Many of you know the hard work that has gone into building an endowment that continues to serve us well despite market losses. It serves us so well because the Rector and Visitors have exercised the authority to adjust payouts when that is the appropriate thing to do. They did this last year, and virtually all academic programs, as well as our financial aid programs for students, benefited. I believe in the long-term value of both the endowment that we have built and the authority that the Rector and Visitors exercise over it.
Along with Mr. Sandridge, Dr. Garson, Mr. Howell, and the Rector and Visitors, I believe also in meeting current obligations. This is why the deans, Mr. Sweeney, our fundraising staff, and I will be working especially hard to seek gifts throughout the summer and fall.
Our experience in the early 1990s, when sudden and singularly vicious state cuts were even more common than they are now, was that persons who responded to the appeal for immediate gifts to support the core functions also responded in due course to the case made for the capital fund campaign of 1995-2000 and to the current campaign.
Economies run in cycles. In this cycle, our job is to focus large numbers of new donors on immediate needs. As times improve, we will make the University's quality and character visible enough and compelling enough to persuade those same donors to stay with us for the long haul, to do what their predecessors have done to build the strength that we have now.
Our volunteer and professional fund raisers are now the best in the country. Despite the recession and what may seem to be a daily deluge of bad news about Virginia's economy (for that matter, the national economy and the global economy), our fundraisers have just received a 2009 CASE Wealth Engine Award. CASE is the national professional organization for people who raise money. This award is CASE's recognition for the very best in that profession. This award places Mr. Sweeney and those who work with him, if not at the top nationally in raising private funds, very near it, perhaps among the top two or three. We need these people especially now.

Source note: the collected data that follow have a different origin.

/-- The bytes a block's records stand for, after the bytes `sofar` (45_encoder.md R403; 43_lz77.md R300): a literal is itself, a
match repeats, byte by byte, the byte its distance back. -/
def replay : List Token → List Byte → List Byte
  | [], sofar => sofar
  | .lit b :: rest, sofar => replay rest (sofar ++ [b])
  | .copy len dist :: rest, sofar =>
      replay rest ((List.range len).foldl (fun out _ => out ++ [out.getD (out.length - dist) 0#8]) sofar)

/-- A match at a position of a byte sequence (43_lz77.md R300). -/
def IsMatchAt (S : List Byte) (p len dist : Nat) : Prop :=
  3 ≤ len ∧ len ≤ 258 ∧ 1 ≤ dist ∧ dist ≤ 32768 ∧ dist ≤ p ∧ p + len ≤ S.length ∧ ∀ k < len, S[p + k]? = S[p - dist + k]?

/-- The parse so far covers the input so far exactly once (45_encoder.md R400): the current block's records stand for the bytes
from the block's start to the parse position, but for the byte a saved match starts at. -/
structure ParseCovers (e : Enc) : Prop where
  position : e.blockStart + e.blockRaw + e.saved.toList.length = e.pos
  inside : e.pos ≤ e.input.length
  held : ∀ m, e.saved = some m → IsMatchAt e.input (e.pos - 1) m.len m.dist
  bytes : replay e.tokens (e.input.take e.blockStart) = e.input.take (e.blockStart + e.blockRaw)
  table : ∀ c ∈ e.fasttab, c.2 < e.pos
  level0 : e.raw = true → e.saved = none

/-- The decoder's stream is open (10_state.md R58). -/
def openStream (d : Dec) : Prop := d.phase ≠ .idle ∧ d.phase ≠ .done ∧ d.phase ≠ .failed

/-- The buffers an open decoder stream's call needs are readable, writable and apart, and the stream's position lies in its
window (46_decoder.md R441, R445). -/
def decReady (s : State) (n o m : Nat) : Prop :=
  match s.dec.omode with
  | .stream => Writable s o m ∧ Apart s.args.a0.toNat n o m
  | .oneshot =>
      Writable s s.dec.wbase.toNat s.dec.wsize.toNat ∧ Readable s s.dec.wbase.toNat s.dec.wsize.toNat ∧
        Apart s.args.a0.toNat n s.dec.wbase.toNat s.dec.wsize.toNat ∧ s.dec.opos ≤ s.dec.wsize.toNat ∧
        s.dec.hist ≤ s.dec.opos ∧ (s.dec.phase = .copy → s.dec.mdist ≤ s.dec.opos)
  | .wrap =>
      Writable s s.dec.wbase.toNat s.dec.wsize.toNat ∧ Readable s s.dec.wbase.toNat s.dec.wsize.toNat ∧
        Apart s.args.a0.toNat n s.dec.wbase.toNat s.dec.wsize.toNat ∧ s.dec.opos < s.dec.wsize.toNat

/-- The range an open decoder stream's call writes in (46_decoder.md R441). -/
def decRange (s : State) : Nat × Nat :=
  match s.dec.omode with
  | .stream => (s.args.a2.toNat, s.args.a3.toNat)
  | .oneshot | .wrap => (s.dec.wbase.toNat, s.dec.wsize.toNat)

/-- Where the `k`th byte that an open stream produces next goes, `o` being the address of the call's output that is still free
(46_decoder.md R480). -/
def outputAt (d : Dec) (o k : Nat) : Nat :=
  match d.omode with
  | .stream => o + k
  | .oneshot => d.wbase.toNat + d.opos + k
  | .wrap => d.wbase.toNat + (d.opos + k) % d.wsize.toNat

/-- Of the next `w` bytes produced, the `k`th is not written over by a later one: always, but in a ring window (46_decoder.md R480). -/
def keptOutput (d : Dec) (w k : Nat) : Prop := d.omode = .wrap → w ≤ k + d.wsize.toNat

/-- The history byte `dist` back from an open stream's position (46_decoder.md R479). -/
def historyByte (s : State) (dist : Nat) : Byte :=
  match s.dec.omode with
  | .stream => ddictRead s.ddict ((s.dec.opos + 32768 - dist) % 32768)
  | .oneshot => s.mem.read (s.dec.wbase.toNat + s.dec.opos - dist)
  | .wrap => s.mem.read (s.dec.wbase.toNat + (s.dec.opos + s.dec.wsize.toNat - dist) % s.dec.wsize.toNat)

/-- An open stream can copy the whole match it holds: its distance lies in the history its mode keeps, the output has room for
it, and the memory it uses can be accessed; `o`, `m` and `w` are the call's output, its length and the bytes written so far
(46_decoder.md R478 to R480). -/
def copyReady (s : State) (o m w : Nat) : Prop :=
  1 ≤ s.dec.mdist ∧ s.dec.hist ≤ 32768 ∧
  match s.dec.omode with
  | .stream => s.dec.mdist ≤ 32768 ∧ s.dec.opos < 32768 ∧ w + s.dec.mlen ≤ m ∧ Writable s o m
  | .oneshot =>
      s.dec.mdist ≤ s.dec.opos ∧ s.dec.opos + s.dec.mlen ≤ s.dec.wsize.toNat ∧
        Readable s s.dec.wbase.toNat s.dec.wsize.toNat ∧ Writable s s.dec.wbase.toNat s.dec.wsize.toNat
  | .wrap =>
      s.dec.mdist ≤ s.dec.wsize.toNat ∧ s.dec.opos < s.dec.wsize.toNat ∧ w + s.dec.mlen ≤ m ∧
        Readable s s.dec.wbase.toNat s.dec.wsize.toNat ∧ Writable s s.dec.wbase.toNat s.dec.wsize.toNat

/-- An open stream's position after `n` more bytes (46_decoder.md R480). -/
def positionAfter (d : Dec) (n : Nat) : Nat :=
  match d.omode with
  | .stream => (d.opos + n) % 32768
  | .oneshot => d.opos + n
  | .wrap => (d.opos + n) % d.wsize.toNat

/-- The most bytes one call may produce (46_decoder.md R441). -/
def decLimit (s : State) : Nat :=
  match s.dec.omode with
  | .stream | .wrap => s.args.a3.toNat
  | .oneshot => s.dec.wsize.toNat - s.dec.opos

/-- The stream's bits a run has not yet taken, `i` and `n` being its input range: the BitBuffer's, then those of the bytes not
yet pulled (46_decoder.md R450). -/
def bitsLeftToTake (i n : Nat) (r : Run) : List Bool :=
  bitsFirst r.s.dec.bitbuf.toNat r.s.dec.nbits ++
    (List.range (n - r.c)).flatMap (fun k => bitsFirst (r.s.mem.read (i + r.c + k)).toNat 8)

/-- A number from its bits, bit 0 first. -/
def bitsValue : List Bool → Nat
  | [] => 0
  | b :: bs => b.toNat + 2 * bitsValue bs

/-! ZIP records (47_zip_records.md R511). -/

/-- The local file header of the entry registers. -/
def localHeader (z : ZipEntry) : List Byte :=
  layout [(4, 0x04034B50), (2, z.verNeed.toNat), (2, z.flags.toNat), (2, z.method.toNat), (2, z.time.toNat)
    , (2, z.date.toNat), (4, z.crc.toNat), (4, z.csize.toNat), (4, z.usize.toNat), (2, z.nameLen.toNat)
    , (2, z.extraLen.toNat)]

/-- The central-directory record of the entry registers; its disk-number-start field is 0 (R515). -/
def centralRecord (z : ZipEntry) : List Byte :=
  layout [(4, 0x02014B50), (2, z.verMade.toNat), (2, z.verNeed.toNat), (2, z.flags.toNat), (2, z.method.toNat)
    , (2, z.time.toNat), (2, z.date.toNat), (4, z.crc.toNat), (4, z.csize.toNat), (4, z.usize.toNat), (2, z.nameLen.toNat)
    , (2, z.extraLen.toNat), (2, z.commentLen.toNat), (2, 0), (2, z.intAttr.toNat), (4, z.extAttr.toNat)
    , (4, z.lhOfs.toNat)]

/-- The end-of-central-directory record of the end registers; its disk fields are 0 and both counts are ZE_NENT (R515). -/
def endRecord (z : ZipEnd) : List Byte :=
  layout [(4, 0x06054B50), (2, 0), (2, 0), (2, z.nent.toNat), (2, z.nent.toNat), (4, z.cdSize.toNat), (4, z.cdOfs.toNat)
    , (2, z.commentLen.toNat)]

In the near future, tuition and fees will almost certainly rise again, either permanently or by way of surcharges, as we distribute the cuts that will come to us this fall. My guess is that increases will come for in-state and out-of-state students and for undergraduate and graduate students. We will meet our students' demonstrated financial need: the Rector and Visitors' commitment to that purpose is as firm as any commitment I have seen here.
In the somewhat more distant future, probably after my time but well within the time of many of you who read this letter, we will learn to earn additional revenues through extended teaching by computer and other means and to feed this new money into the core budget, and perhaps in other ways to become increasingly self-sufficient.
This letter, however, is about what we do now.
No university is better equipped than we are to manage our way through the cuts that have come our way because we are a public enterprise. None is better equipped to do what we must do both to capitalize on large philanthropy when that is within reach and to attract the smaller gifts that we must find to keep the momentum that we have, this day and this month, as we become even more self-sufficient, more productive, perhaps leaner and tougher than we have ever before had to be -- even more the University that Thomas Jefferson dreamed of building.